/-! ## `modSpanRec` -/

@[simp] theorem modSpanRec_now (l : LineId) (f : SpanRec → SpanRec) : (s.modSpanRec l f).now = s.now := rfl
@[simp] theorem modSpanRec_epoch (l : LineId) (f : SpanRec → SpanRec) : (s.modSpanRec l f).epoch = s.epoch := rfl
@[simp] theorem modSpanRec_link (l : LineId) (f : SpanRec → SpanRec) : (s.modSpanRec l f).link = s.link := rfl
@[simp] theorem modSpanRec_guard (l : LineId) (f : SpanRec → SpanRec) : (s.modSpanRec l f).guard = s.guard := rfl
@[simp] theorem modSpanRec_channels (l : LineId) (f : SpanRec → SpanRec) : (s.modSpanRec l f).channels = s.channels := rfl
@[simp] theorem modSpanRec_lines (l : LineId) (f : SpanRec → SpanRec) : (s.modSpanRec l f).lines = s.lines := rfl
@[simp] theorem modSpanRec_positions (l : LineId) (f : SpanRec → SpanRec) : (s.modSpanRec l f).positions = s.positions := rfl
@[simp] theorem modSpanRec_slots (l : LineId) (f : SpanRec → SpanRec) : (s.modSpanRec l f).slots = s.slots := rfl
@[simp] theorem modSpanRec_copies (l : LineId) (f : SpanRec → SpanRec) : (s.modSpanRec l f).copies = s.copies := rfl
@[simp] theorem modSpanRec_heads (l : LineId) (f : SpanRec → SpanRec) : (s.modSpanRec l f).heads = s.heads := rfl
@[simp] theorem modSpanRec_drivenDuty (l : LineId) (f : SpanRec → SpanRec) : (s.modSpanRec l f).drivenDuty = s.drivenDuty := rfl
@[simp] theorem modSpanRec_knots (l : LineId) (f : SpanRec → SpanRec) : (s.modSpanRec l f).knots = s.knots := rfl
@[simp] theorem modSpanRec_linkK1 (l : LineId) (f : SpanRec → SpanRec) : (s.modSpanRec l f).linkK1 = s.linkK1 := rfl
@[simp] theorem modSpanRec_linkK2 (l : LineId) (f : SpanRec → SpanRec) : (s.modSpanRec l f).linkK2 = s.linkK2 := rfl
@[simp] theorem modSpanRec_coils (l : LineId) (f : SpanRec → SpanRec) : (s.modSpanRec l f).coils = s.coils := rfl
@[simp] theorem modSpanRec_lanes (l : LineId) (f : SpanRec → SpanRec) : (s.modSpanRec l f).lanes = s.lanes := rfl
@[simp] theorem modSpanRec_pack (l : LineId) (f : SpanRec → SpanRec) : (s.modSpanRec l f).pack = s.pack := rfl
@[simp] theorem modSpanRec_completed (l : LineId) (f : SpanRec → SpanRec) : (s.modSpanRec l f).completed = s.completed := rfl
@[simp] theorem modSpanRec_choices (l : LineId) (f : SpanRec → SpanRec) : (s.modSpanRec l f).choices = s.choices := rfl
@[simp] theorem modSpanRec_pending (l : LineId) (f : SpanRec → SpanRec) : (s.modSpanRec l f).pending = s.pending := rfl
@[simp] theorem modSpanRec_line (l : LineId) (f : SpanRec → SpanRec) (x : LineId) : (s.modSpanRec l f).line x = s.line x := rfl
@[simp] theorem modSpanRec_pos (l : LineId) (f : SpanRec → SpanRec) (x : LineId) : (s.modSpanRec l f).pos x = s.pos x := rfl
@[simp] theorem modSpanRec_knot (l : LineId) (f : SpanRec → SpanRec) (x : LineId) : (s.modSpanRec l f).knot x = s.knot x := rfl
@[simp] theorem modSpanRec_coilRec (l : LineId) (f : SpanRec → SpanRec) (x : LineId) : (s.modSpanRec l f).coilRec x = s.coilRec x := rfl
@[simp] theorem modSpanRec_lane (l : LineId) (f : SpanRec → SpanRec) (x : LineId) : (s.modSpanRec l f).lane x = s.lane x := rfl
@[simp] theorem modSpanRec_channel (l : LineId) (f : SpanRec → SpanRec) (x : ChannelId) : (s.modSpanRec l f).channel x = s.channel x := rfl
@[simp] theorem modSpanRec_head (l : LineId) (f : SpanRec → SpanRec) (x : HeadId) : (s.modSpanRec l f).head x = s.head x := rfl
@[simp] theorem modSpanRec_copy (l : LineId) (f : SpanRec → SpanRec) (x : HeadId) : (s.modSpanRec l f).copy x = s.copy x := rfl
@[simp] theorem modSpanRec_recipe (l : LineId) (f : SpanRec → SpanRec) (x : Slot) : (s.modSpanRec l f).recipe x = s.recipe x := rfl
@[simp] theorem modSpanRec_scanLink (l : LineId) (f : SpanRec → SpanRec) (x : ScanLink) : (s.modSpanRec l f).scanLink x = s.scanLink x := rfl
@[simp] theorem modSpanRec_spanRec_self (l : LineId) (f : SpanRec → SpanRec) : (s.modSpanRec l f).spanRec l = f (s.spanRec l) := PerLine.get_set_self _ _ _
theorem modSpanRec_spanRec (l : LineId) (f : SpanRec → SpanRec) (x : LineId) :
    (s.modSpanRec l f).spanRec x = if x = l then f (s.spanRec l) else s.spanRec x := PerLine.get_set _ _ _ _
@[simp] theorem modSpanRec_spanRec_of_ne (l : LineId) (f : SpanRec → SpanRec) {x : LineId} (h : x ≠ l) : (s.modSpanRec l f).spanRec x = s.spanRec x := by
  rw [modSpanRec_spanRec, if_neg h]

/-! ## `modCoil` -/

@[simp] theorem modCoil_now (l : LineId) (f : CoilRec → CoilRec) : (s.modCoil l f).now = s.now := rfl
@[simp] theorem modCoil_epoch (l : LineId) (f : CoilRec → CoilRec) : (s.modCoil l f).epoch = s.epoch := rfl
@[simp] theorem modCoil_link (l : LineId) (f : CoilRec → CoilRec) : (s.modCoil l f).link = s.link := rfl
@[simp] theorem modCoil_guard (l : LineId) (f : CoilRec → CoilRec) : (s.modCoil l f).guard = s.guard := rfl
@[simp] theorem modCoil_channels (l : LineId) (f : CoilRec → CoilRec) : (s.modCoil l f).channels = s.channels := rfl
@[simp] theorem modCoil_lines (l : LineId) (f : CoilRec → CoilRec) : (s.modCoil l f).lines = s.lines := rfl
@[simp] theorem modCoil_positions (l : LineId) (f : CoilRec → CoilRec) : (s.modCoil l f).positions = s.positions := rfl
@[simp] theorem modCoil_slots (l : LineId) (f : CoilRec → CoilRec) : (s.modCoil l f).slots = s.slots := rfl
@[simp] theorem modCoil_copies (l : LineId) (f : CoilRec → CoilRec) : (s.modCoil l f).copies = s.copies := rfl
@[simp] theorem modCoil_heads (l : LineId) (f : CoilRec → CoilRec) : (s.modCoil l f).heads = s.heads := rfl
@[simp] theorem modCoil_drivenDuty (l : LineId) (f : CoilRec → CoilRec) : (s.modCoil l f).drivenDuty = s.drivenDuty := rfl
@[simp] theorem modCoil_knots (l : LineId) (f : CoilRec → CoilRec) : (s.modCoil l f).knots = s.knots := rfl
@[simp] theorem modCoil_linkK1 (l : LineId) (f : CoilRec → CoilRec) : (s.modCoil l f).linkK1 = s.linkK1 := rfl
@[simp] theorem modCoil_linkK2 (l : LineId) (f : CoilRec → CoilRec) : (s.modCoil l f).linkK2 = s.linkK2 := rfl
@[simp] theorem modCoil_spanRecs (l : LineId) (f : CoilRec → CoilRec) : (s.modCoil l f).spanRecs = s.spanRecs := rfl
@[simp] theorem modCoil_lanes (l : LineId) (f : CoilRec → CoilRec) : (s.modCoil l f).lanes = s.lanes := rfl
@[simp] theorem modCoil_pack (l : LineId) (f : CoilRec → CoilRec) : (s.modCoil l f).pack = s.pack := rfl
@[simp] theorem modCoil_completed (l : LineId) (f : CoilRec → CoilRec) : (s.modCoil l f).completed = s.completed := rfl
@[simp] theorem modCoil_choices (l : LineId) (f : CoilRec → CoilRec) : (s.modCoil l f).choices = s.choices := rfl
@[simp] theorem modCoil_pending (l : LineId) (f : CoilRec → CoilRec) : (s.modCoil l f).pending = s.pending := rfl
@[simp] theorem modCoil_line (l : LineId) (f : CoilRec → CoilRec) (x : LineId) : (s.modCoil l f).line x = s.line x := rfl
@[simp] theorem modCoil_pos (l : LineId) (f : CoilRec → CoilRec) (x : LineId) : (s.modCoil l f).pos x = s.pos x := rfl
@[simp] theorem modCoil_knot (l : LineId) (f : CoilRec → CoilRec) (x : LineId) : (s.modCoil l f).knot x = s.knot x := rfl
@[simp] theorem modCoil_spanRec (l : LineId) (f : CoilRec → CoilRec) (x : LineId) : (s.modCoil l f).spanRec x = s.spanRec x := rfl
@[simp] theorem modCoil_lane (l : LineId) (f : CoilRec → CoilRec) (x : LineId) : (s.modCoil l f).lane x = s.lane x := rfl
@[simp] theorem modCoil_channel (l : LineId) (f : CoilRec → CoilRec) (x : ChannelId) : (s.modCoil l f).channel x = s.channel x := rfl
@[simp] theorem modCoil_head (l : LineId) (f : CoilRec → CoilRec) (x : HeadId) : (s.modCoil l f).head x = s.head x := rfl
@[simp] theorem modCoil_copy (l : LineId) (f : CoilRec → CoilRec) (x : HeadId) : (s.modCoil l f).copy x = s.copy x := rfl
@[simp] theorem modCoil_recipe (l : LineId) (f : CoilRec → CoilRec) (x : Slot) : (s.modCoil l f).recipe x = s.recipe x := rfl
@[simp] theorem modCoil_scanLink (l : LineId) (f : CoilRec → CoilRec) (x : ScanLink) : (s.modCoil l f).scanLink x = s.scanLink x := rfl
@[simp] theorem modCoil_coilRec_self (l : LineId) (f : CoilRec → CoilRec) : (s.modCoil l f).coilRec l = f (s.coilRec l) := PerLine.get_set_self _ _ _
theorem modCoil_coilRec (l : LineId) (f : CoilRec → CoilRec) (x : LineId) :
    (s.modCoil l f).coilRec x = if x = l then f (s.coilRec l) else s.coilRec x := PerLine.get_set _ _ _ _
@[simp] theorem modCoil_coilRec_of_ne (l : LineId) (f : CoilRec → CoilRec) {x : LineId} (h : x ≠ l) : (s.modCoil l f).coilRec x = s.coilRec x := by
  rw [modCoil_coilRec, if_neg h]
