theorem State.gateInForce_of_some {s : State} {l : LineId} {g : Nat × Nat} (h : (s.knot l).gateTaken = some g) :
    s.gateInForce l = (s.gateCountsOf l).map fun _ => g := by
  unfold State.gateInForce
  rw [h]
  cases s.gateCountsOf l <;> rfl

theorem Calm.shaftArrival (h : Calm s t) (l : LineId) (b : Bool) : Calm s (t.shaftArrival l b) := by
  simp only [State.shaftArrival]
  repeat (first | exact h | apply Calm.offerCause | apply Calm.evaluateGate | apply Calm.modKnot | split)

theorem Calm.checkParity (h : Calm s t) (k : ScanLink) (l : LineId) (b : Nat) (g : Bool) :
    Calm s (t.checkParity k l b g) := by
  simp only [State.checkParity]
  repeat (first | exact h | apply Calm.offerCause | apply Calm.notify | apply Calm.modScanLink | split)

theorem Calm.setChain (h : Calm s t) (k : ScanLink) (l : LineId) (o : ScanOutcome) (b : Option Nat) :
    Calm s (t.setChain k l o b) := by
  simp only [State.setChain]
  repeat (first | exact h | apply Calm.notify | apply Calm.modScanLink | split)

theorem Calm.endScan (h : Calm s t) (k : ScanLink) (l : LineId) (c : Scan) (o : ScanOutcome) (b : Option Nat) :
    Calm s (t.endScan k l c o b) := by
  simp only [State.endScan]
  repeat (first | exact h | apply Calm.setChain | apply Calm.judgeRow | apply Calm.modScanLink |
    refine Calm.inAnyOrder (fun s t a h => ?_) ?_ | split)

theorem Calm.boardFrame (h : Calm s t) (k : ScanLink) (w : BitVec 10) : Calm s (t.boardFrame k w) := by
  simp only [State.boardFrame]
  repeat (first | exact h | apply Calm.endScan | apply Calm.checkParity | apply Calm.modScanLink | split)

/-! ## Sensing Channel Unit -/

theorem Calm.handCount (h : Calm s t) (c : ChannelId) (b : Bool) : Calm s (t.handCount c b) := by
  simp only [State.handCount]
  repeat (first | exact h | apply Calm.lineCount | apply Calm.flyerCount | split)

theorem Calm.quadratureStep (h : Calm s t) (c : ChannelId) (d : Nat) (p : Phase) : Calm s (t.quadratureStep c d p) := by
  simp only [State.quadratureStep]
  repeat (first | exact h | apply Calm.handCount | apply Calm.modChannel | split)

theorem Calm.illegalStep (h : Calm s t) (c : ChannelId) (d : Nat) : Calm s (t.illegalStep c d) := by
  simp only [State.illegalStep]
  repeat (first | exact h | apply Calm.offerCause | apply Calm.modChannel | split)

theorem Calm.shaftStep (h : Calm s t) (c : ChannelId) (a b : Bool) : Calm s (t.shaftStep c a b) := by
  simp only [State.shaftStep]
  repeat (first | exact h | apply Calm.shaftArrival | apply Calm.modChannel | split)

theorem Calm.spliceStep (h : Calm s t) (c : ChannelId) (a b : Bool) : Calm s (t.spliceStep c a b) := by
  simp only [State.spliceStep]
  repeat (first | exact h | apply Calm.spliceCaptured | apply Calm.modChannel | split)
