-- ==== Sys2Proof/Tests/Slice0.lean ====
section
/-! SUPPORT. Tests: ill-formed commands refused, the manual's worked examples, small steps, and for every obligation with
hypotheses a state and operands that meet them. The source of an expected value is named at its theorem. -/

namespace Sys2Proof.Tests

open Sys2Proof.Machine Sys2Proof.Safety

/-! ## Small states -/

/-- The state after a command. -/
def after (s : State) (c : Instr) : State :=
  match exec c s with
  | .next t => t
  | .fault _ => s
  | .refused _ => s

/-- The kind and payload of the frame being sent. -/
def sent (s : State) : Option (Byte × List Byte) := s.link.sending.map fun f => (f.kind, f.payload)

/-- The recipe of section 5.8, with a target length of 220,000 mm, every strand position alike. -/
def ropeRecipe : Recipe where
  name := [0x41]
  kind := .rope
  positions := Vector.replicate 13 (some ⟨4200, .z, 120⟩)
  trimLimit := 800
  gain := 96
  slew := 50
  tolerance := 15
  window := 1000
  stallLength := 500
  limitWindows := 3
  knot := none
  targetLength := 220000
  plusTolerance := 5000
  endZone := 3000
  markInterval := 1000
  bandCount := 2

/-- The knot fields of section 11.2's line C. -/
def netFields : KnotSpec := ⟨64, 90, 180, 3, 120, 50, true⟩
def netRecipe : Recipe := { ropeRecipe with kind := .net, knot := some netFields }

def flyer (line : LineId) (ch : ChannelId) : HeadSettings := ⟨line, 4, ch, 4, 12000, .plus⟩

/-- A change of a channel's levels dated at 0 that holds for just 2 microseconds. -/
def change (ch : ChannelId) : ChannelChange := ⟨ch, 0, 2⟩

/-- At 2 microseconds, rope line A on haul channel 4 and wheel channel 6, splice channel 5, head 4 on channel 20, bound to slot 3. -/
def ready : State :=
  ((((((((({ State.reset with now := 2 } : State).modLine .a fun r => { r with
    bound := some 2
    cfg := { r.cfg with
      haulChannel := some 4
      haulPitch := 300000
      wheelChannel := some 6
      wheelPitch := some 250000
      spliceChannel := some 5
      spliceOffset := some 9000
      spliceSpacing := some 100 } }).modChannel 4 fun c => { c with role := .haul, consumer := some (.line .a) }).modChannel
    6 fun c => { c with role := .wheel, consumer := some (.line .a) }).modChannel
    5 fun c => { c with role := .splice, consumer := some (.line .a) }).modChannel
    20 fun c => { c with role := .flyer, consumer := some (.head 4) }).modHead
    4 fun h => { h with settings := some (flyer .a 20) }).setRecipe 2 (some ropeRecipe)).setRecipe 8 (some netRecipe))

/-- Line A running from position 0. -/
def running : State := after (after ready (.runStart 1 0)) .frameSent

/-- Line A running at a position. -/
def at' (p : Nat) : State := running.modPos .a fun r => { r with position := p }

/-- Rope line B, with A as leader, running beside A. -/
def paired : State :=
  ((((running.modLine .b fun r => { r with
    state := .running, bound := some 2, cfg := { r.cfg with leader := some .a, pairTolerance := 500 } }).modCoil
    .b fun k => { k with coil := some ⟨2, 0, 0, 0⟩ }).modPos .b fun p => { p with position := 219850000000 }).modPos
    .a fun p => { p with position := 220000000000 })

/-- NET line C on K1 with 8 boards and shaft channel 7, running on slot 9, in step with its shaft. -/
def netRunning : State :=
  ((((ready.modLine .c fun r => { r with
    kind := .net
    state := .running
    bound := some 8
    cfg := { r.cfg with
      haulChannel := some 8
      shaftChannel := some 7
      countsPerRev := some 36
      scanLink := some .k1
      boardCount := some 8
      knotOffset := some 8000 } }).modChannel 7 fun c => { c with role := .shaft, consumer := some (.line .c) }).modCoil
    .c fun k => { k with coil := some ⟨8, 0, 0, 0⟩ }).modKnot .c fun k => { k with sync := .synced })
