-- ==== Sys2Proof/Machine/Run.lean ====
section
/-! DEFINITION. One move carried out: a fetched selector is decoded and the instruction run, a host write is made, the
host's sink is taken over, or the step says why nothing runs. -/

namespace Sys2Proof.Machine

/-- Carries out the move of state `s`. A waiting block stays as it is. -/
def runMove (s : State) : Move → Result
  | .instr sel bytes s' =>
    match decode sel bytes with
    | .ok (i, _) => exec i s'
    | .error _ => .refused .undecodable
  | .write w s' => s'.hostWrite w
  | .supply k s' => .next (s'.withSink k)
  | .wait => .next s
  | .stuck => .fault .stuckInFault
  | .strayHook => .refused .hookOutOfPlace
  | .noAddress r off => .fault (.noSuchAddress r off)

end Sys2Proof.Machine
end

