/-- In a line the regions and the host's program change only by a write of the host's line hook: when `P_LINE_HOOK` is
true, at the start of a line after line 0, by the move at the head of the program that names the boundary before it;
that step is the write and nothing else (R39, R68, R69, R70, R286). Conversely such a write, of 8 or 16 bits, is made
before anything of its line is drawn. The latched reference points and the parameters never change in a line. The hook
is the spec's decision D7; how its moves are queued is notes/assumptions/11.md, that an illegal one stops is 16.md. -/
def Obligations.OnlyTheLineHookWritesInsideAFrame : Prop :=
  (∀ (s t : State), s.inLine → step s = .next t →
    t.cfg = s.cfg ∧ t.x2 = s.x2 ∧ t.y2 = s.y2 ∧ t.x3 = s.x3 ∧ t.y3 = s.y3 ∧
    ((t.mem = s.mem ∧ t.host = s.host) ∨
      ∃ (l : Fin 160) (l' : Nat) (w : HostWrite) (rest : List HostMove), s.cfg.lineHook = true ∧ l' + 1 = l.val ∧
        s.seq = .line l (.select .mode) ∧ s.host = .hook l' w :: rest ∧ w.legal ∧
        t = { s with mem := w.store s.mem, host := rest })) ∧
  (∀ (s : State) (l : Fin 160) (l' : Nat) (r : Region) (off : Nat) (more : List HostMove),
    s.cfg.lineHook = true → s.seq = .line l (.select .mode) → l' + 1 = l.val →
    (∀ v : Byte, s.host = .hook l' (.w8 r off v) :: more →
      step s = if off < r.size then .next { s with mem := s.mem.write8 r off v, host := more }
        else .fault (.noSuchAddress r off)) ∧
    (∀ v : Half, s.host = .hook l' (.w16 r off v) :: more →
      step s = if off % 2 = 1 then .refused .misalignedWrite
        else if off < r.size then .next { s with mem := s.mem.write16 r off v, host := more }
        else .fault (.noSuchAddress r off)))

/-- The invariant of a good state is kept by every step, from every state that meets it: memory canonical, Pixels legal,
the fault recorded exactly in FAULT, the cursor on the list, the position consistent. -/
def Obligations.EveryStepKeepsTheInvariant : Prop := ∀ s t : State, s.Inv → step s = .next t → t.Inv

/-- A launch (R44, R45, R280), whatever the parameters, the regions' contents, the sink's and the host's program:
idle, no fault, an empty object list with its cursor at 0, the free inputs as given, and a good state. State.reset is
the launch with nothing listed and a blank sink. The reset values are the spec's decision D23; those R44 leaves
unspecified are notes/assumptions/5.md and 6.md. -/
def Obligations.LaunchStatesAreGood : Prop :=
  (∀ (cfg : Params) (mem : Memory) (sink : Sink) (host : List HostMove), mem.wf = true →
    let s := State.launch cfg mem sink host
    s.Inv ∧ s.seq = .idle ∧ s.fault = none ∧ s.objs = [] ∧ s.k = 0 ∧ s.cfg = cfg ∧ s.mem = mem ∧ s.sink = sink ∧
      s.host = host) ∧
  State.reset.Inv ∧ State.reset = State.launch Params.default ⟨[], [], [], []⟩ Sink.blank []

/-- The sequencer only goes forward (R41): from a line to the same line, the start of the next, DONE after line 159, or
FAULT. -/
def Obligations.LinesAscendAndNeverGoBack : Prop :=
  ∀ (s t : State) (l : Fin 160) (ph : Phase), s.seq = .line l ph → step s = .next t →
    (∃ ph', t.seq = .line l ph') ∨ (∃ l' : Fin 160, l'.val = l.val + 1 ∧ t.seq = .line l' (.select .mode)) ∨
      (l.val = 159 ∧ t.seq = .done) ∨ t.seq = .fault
━━━━━━━━━━
• Task objective: Report the count of lines in the entries that contain "shaftArrival". Nothing else should be given.

• Result below: 3